> Collected data entries
>>>>>
def dict11 : List DEnt := [
  ⟨0x0000, 1, 1, 0, 0, 7, 0, 0, 0, false⟩, -- SAH_ORDER_CODE
  ⟨0x0000, 2, 1, 0, 0, 7, 0, 0, 0, false⟩, -- SAH_SERIAL
  ⟨0x0000, 3, 1, 0, 0, 7, 0, 0, 0, false⟩, -- SAH_ASSEMBLY
  ⟨0x0000, 4, 1, 2, 0, 7, 0, 0, 65535, false⟩, -- SAH_SLIVERS
  ⟨0x0000, 5, 1, 8, 0, 7, 0, 0, 18446744073709551615, false⟩, -- SAH_LENDABLE_BYTES
  ⟨0x0000, 6, 1, 2, 0, 7, 0, 0, 65535, false⟩, -- SAH_NODE_COORD
  ⟨0x0001, 0, 1, 0, 0, 7, 0, 0, 0, false⟩, -- SAH_SUMMARY
  ⟨0x0001, 1, 1, 8, 0, 7, 0, 0, 18446744073709551615, false⟩, -- SAH_SUMMARY_SEQ
  ⟨0x0001, 2, 1, 1, 2, 1, 0, 0, 255, false⟩, -- SAH_ALERT_CLEAR
  ⟨0x0002, 0, 1, 8, 0, 7, 0, 0, 18446744073709551615, false⟩, -- FW_VERSION
  ⟨0x0002, 1, 1, 0, 2, 3, 0, 0, 0, false⟩, -- FW_HOST_DECLARE
  ⟨0x0002, 2, 1, 0, 0, 1, 0, 0, 0, false⟩, -- FW_HOST_RECORDS
  ⟨0x0003, 0, 1, 8, 0, 7, 0, 0, 18446744073709551615, false⟩, -- SAH_NODE_TIME
  ⟨0x0003, 1, 1, 8, 1, 1, 0, 0, 18446744073709551615, false⟩, -- SAH_WALL_TIME
  ⟨0x8820, 0, 1, 0, 0, 5, 0, 0, 0, false⟩, -- FW_SLOTS
  ⟨0x8821, 0, 1, 4, 1, 1, 0, 0, 33554431, false⟩, -- FW_STAGE_OFFSET
  ⟨0x8821, 1, 1, 0, 3, 1, 0, 0, 0, false⟩, -- FW_STAGE_DATA
  ⟨0x8822, 0, 1, 1, 2, 1, 0, 0, 255, false⟩, -- FW_UPDATE
  ⟨0x8822, 1, 1, 1, 1, 1, 3, 1, 8, false⟩, -- FW_TRIAL_TRIES
  ⟨0x8823, 0, 1, 2, 0, 7, 0, 0, 64, false⟩, -- FW_SVN_MIN
  ⟨0x8824, 0, 1, 0, 0, 7, 0, 0, 0, false⟩, -- FW_MEASUREMENTS
  ⟨0x8825, 0, 1, 0, 0, 5, 0, 0, 0, false⟩, -- FW_WATCHDOG
  ⟨0x8825, 1, 1, 1, 2, 1, 0, 0, 255, false⟩, -- FW_RESTART
  ⟨0x8826, 0, 1, 0, 0, 5, 0, 0, 0, false⟩] -- FW_HANDOFF_LAST

def dict12 : List DEnt := [
  ⟨0xA000, 0, 1, 1, 2, 1, 0, 0, 255, false⟩, -- TST_NODE_RECOVER
  ⟨0xA000, 1, 1, 1, 2, 1, 0, 0, 255, false⟩, -- TST_COLD_RESET
  ⟨0xA001, 0, 1, 2, 2, 1, 0, 0, 1023, false⟩, -- TST_SLICE_RESET
  ⟨0xA002, 0, 16, 1, 2, 1, 0, 0, 255, false⟩, -- TST_STACK_BIST
  ⟨0xA003, 0, 1, 2, 2, 1, 0, 0, 1023, false⟩, -- TST_QUAD_BIST
  ⟨0xA004, 0, 24, 1, 2, 1, 0, 0, 255, false⟩, -- TST_CXL_HOLD
  ⟨0xA005, 0, 24, 1, 2, 1, 0, 0, 255, false⟩, -- TST_CXL_MARGIN
  ⟨0xA006, 0, 7, 1, 2, 1, 0, 0, 255, false⟩, -- TST_LINK_MARGIN
  ⟨0xA007, 0, 64, 1, 2, 1, 0, 0, 255, false⟩, -- TST_NAND_CHANNEL
  ⟨0xA008, 0, 1, 0, 0, 1, 0, 0, 0, false⟩, -- TST_RESULT
  ⟨0xA009, 0, 1, 0, 0, 5, 0, 0, 0, false⟩, -- TST_BOOT_REPORT
  ⟨0xA00A, 0, 1, 0, 0, 5, 0, 0, 0, false⟩, -- TST_RESET_STATS
  ⟨0x9000, 0, 1, 0, 0, 5, 0, 1, 26, false⟩, -- RAS_COUNTS
  ⟨0x9000, 1, 1, 0, 0, 5, 0, 0, 0, false⟩, -- RAS_CLASS_COUNTS
  ⟨0x9001, 0, 1, 4, 1, 1, 1000, 1, 1000000, false⟩, -- RAS_CE_THRESHOLD
  ⟨0x9001, 1, 1, 4, 1, 1, 60, 1, 3600, false⟩, -- RAS_CE_WINDOW
  ⟨0x9002, 0, 1, 8, 0, 7, 0, 0, 18446744073709551615, false⟩, -- RAS_POISON_READS
  ⟨0x9002, 1, 1, 8, 0, 7, 0, 0, 18446744073709551615, false⟩, -- RAS_POISON_WRITES
  ⟨0x9002, 2, 1, 8, 0, 5, 0, 0, 18446744073709551615, false⟩, -- RAS_WINDOW_POISONED
  ⟨0x9003, 0, 1, 8, 0, 5, 0, 0, 18446744073709551615, false⟩, -- RAS_LEDGER_LOST
  ⟨0x9003, 1, 1, 8, 0, 5, 0, 0, 18446744073709551615, false⟩, -- RAS_LEDGER_POISONED
  ⟨0x9004, 0, 1, 0, 0, 5, 0, 0, 0, false⟩, -- RAS_LIMITS
  ⟨0x9004, 1, 1, 1, 2, 1, 0, 0, 255, false⟩] -- RAS_LIMIT_CLEAR

/-- Every entry of the dictionary. -/
def dict : List DEnt :=
  dict1 ++ dict2 ++ dict3 ++ dict4 ++ dict5 ++ dict6 ++ dict7 ++ dict8 ++ dict9 ++ dict10 ++ dict11 ++ dict12

/-- The entry that defines an index and subindex, if one does (R14, R541). -/
def dictFind (index sub : Nat) : Option DEnt :=
  dict.find? fun e => e.index == index && decide (e.sub ≤ sub) && decide (sub < e.sub + e.count)

/-- Whether an index has any entry (R541: a subindex out of range is ABSENT too). -/
def dictKey (index sub : Nat) : Nat := index * 256 + sub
<<<<<
> Requirement
Check each line of the entries, and copy the ones that contain "List".

> Answer section
def dict11 : List DEnt := [
def dict12 : List DEnt := [
def dict : List DEnt :=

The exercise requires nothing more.